• [Try it]
In the records below, work out how many lines hold the word "time". Report the number alone.

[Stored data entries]

- - - -

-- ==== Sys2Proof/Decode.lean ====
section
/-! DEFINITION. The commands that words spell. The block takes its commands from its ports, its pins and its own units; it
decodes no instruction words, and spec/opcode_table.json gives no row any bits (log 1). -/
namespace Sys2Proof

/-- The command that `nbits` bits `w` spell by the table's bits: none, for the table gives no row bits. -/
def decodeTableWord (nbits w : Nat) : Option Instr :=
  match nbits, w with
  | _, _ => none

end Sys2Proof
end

- - - -

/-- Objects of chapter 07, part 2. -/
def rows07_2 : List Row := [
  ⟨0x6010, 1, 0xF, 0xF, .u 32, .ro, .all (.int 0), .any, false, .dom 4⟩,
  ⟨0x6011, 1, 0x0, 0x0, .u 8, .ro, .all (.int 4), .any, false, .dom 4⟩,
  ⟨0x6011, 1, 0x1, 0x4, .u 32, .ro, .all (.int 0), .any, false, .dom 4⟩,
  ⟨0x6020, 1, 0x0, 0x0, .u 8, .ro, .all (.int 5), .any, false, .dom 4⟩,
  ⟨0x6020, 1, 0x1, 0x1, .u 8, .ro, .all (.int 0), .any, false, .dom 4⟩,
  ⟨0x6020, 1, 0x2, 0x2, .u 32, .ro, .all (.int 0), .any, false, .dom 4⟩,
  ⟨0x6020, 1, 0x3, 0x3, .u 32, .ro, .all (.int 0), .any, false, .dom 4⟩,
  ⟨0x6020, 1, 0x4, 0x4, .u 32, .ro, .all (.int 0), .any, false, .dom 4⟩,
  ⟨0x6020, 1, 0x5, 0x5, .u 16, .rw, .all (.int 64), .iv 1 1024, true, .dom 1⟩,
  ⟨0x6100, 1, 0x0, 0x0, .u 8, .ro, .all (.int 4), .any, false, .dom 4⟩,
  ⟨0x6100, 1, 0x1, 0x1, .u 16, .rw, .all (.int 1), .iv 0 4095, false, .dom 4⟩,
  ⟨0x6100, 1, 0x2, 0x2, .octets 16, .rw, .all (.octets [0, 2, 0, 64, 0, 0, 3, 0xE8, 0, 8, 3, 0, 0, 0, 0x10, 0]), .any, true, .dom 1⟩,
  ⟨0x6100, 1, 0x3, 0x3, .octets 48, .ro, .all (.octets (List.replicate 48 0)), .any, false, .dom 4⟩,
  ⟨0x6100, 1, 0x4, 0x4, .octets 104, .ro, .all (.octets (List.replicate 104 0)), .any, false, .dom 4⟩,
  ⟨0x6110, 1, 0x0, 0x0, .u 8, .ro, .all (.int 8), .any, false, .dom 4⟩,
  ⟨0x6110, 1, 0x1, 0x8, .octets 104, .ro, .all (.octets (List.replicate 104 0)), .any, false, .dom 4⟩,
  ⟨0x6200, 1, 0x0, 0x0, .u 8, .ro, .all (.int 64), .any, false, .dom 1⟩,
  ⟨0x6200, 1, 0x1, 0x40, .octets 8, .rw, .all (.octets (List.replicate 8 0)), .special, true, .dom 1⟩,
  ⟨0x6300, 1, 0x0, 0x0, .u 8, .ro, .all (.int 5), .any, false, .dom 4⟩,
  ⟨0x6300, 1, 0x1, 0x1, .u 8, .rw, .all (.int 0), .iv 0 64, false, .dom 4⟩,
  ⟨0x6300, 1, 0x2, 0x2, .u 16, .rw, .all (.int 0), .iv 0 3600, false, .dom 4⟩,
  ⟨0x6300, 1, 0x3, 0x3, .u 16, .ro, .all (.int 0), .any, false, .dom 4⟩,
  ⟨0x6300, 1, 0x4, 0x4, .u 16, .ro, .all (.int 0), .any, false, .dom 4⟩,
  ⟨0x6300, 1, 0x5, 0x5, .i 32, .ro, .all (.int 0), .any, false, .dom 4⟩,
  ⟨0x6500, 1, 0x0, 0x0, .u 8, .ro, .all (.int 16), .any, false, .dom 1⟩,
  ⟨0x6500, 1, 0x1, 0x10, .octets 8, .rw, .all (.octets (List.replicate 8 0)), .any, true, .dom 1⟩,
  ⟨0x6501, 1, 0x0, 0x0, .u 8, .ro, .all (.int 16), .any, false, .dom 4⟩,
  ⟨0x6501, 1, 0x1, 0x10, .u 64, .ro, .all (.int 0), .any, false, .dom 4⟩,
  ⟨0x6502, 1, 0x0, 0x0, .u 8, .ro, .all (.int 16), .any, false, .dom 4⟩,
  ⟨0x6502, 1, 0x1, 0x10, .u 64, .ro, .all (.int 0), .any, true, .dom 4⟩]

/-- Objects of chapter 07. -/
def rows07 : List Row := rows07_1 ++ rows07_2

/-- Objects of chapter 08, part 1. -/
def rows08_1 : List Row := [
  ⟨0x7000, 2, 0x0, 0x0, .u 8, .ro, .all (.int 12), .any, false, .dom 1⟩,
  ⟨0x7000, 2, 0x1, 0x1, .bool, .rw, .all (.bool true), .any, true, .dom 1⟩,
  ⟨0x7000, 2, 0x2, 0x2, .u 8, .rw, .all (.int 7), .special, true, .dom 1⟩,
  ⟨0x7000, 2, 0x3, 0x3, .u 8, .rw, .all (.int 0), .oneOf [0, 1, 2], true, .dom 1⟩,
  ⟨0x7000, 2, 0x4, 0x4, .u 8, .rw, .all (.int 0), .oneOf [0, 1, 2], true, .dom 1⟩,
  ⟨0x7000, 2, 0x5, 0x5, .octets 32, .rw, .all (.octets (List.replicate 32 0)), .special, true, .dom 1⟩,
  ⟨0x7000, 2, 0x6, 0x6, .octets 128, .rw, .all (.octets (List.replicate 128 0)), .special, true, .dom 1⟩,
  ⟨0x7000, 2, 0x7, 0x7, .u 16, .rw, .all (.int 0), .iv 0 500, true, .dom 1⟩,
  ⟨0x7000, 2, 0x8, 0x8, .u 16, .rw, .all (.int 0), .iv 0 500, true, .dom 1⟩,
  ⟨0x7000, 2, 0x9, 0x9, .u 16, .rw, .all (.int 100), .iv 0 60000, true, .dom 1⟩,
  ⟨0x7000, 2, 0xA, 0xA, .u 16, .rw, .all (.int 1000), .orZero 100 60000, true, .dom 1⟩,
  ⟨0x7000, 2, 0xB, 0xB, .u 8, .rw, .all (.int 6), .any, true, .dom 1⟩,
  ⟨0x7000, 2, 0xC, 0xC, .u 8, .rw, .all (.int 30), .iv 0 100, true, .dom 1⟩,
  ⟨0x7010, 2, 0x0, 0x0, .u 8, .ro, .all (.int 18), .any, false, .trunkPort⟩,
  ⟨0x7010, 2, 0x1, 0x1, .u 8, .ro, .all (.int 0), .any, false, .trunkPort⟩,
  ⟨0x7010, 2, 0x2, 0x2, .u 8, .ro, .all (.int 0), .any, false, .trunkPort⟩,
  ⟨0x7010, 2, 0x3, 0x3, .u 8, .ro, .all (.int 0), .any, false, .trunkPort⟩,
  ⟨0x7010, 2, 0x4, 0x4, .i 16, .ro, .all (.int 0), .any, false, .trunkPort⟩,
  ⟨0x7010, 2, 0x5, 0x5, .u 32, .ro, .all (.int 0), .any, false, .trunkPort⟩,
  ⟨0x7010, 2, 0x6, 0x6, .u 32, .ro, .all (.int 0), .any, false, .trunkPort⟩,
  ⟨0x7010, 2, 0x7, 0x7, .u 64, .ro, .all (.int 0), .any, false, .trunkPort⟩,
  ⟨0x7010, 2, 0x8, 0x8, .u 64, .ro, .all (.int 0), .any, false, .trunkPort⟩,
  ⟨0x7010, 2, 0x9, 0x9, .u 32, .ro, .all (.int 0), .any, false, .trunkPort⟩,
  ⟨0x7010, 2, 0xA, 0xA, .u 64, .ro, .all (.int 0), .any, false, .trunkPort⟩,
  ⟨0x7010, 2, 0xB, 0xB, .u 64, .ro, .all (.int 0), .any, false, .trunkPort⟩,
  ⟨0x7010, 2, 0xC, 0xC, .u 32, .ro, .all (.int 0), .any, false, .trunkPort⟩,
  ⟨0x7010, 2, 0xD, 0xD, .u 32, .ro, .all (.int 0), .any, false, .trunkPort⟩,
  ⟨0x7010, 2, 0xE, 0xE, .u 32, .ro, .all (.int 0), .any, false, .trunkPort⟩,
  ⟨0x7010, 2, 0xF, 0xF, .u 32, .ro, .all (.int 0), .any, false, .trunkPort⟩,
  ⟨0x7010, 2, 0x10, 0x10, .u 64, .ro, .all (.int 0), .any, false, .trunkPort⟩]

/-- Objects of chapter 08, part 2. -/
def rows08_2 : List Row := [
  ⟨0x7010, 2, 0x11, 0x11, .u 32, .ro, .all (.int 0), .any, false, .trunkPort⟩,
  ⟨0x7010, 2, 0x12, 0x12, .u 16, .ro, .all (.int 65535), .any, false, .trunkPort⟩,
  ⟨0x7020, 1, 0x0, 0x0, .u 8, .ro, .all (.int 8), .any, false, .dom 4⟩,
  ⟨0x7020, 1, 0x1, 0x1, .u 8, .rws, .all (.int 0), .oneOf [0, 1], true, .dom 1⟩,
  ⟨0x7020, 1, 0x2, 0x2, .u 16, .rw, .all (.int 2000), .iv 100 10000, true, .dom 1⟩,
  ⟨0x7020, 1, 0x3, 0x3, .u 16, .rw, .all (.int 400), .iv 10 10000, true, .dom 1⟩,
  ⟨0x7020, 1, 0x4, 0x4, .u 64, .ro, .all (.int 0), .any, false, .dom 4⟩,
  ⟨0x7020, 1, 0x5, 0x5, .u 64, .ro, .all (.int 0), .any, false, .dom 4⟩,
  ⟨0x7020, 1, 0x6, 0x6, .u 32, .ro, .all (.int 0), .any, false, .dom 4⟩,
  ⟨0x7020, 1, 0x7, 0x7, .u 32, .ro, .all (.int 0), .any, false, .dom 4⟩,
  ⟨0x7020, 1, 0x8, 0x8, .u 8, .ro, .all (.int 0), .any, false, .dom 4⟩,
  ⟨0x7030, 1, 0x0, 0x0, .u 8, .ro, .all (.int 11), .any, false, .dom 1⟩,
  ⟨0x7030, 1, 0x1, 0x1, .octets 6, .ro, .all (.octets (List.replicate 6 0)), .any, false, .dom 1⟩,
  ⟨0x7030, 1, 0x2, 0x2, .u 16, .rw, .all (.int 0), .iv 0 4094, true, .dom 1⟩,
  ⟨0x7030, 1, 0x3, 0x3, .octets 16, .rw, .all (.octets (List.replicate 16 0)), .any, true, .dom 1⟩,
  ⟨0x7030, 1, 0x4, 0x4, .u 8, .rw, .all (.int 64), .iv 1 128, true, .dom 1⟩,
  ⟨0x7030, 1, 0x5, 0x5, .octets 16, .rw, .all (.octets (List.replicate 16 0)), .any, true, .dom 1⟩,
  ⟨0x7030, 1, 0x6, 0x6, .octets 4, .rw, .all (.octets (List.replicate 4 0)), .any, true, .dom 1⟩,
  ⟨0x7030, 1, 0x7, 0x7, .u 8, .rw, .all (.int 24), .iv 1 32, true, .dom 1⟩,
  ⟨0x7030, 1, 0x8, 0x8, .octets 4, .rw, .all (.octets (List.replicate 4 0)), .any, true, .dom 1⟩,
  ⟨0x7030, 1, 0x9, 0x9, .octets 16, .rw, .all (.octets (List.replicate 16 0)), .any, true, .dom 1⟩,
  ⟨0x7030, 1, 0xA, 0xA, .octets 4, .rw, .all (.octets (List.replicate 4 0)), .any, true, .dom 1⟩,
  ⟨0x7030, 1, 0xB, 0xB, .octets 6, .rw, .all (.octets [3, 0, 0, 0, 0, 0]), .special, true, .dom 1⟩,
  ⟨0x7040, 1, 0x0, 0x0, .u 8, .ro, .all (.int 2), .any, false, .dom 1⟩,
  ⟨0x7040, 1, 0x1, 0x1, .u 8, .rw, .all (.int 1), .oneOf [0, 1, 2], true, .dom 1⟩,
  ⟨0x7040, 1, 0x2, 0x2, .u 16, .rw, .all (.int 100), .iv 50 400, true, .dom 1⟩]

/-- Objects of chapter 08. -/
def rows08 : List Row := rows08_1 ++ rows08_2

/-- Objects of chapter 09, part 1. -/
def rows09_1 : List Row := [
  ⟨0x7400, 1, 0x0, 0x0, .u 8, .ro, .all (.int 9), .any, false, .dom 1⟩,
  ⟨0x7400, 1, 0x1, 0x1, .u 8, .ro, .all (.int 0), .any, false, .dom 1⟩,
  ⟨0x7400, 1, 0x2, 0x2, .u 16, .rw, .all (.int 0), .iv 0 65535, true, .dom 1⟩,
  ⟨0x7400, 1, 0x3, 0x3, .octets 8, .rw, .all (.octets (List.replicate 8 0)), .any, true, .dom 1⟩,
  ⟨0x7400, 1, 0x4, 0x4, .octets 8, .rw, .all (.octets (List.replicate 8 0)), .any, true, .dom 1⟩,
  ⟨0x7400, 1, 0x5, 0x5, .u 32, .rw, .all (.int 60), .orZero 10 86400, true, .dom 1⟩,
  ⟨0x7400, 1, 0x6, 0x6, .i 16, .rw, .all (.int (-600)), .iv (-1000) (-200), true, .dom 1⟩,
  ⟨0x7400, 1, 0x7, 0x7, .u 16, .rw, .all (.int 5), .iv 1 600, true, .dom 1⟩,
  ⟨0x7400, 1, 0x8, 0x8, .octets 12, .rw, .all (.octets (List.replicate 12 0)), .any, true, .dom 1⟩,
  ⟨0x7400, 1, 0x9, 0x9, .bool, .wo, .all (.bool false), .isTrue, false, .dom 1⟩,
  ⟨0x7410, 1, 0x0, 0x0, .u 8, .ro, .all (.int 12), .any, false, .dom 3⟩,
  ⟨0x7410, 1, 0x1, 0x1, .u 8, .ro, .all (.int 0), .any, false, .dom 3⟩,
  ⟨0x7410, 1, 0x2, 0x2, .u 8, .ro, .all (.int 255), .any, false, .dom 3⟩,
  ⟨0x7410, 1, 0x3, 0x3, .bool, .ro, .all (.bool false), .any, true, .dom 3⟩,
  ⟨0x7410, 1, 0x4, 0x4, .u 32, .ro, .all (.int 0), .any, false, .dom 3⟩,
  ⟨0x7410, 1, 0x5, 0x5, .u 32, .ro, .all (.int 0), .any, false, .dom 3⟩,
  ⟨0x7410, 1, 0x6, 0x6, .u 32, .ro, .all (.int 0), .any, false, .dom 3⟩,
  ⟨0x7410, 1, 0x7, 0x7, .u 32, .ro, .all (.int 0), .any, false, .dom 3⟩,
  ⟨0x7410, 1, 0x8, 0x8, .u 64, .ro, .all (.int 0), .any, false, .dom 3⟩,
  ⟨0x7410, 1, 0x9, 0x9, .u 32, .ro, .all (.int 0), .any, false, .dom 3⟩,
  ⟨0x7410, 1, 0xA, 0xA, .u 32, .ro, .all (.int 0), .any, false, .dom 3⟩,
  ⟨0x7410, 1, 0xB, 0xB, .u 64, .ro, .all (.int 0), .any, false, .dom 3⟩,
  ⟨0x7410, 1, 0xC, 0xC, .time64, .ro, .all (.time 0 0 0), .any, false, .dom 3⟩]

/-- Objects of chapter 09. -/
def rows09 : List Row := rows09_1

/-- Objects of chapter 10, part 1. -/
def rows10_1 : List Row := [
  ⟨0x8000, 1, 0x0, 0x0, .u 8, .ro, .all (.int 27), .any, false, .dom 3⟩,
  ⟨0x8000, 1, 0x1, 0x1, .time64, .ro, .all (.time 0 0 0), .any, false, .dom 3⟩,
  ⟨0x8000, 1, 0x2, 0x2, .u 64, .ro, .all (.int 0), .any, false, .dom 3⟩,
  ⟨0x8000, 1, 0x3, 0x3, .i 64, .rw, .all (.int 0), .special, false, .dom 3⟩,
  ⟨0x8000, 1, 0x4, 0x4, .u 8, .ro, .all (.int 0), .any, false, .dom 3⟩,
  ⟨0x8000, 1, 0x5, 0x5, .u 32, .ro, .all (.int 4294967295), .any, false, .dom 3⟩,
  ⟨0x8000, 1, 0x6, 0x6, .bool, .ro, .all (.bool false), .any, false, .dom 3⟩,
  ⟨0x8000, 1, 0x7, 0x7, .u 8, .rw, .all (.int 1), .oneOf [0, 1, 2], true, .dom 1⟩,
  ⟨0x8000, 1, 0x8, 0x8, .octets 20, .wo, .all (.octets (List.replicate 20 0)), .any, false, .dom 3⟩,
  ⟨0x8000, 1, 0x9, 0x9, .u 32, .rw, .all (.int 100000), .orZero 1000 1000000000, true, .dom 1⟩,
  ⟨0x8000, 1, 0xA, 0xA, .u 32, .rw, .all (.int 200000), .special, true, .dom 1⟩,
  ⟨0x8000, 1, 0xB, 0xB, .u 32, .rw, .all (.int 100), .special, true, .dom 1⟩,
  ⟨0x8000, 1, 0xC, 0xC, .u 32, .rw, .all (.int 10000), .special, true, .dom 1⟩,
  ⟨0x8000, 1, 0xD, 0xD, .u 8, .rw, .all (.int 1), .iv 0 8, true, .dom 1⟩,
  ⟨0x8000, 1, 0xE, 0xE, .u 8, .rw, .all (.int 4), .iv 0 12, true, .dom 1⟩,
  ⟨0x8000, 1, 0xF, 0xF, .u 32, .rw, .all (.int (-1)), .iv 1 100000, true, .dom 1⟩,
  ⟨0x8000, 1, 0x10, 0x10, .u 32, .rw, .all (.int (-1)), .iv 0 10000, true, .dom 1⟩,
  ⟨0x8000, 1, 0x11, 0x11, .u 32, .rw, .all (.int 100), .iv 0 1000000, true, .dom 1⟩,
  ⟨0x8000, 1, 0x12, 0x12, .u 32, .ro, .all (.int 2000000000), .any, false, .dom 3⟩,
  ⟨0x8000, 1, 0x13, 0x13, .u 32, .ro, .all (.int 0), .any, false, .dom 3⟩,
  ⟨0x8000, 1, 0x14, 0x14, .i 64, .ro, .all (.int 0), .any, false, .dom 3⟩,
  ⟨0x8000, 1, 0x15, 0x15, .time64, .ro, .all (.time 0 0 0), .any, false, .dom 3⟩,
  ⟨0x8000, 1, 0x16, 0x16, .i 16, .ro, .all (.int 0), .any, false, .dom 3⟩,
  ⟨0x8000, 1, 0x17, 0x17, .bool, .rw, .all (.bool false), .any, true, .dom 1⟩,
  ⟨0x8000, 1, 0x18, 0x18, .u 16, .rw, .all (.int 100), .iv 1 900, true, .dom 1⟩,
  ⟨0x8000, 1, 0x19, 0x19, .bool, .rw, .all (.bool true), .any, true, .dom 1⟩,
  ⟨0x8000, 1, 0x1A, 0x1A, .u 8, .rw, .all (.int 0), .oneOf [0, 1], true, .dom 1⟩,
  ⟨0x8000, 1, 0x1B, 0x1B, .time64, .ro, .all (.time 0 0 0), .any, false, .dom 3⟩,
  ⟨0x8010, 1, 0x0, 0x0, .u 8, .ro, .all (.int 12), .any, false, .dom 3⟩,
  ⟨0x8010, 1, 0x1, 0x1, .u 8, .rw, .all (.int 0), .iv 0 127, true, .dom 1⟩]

- - - -

• [Response to this task]
4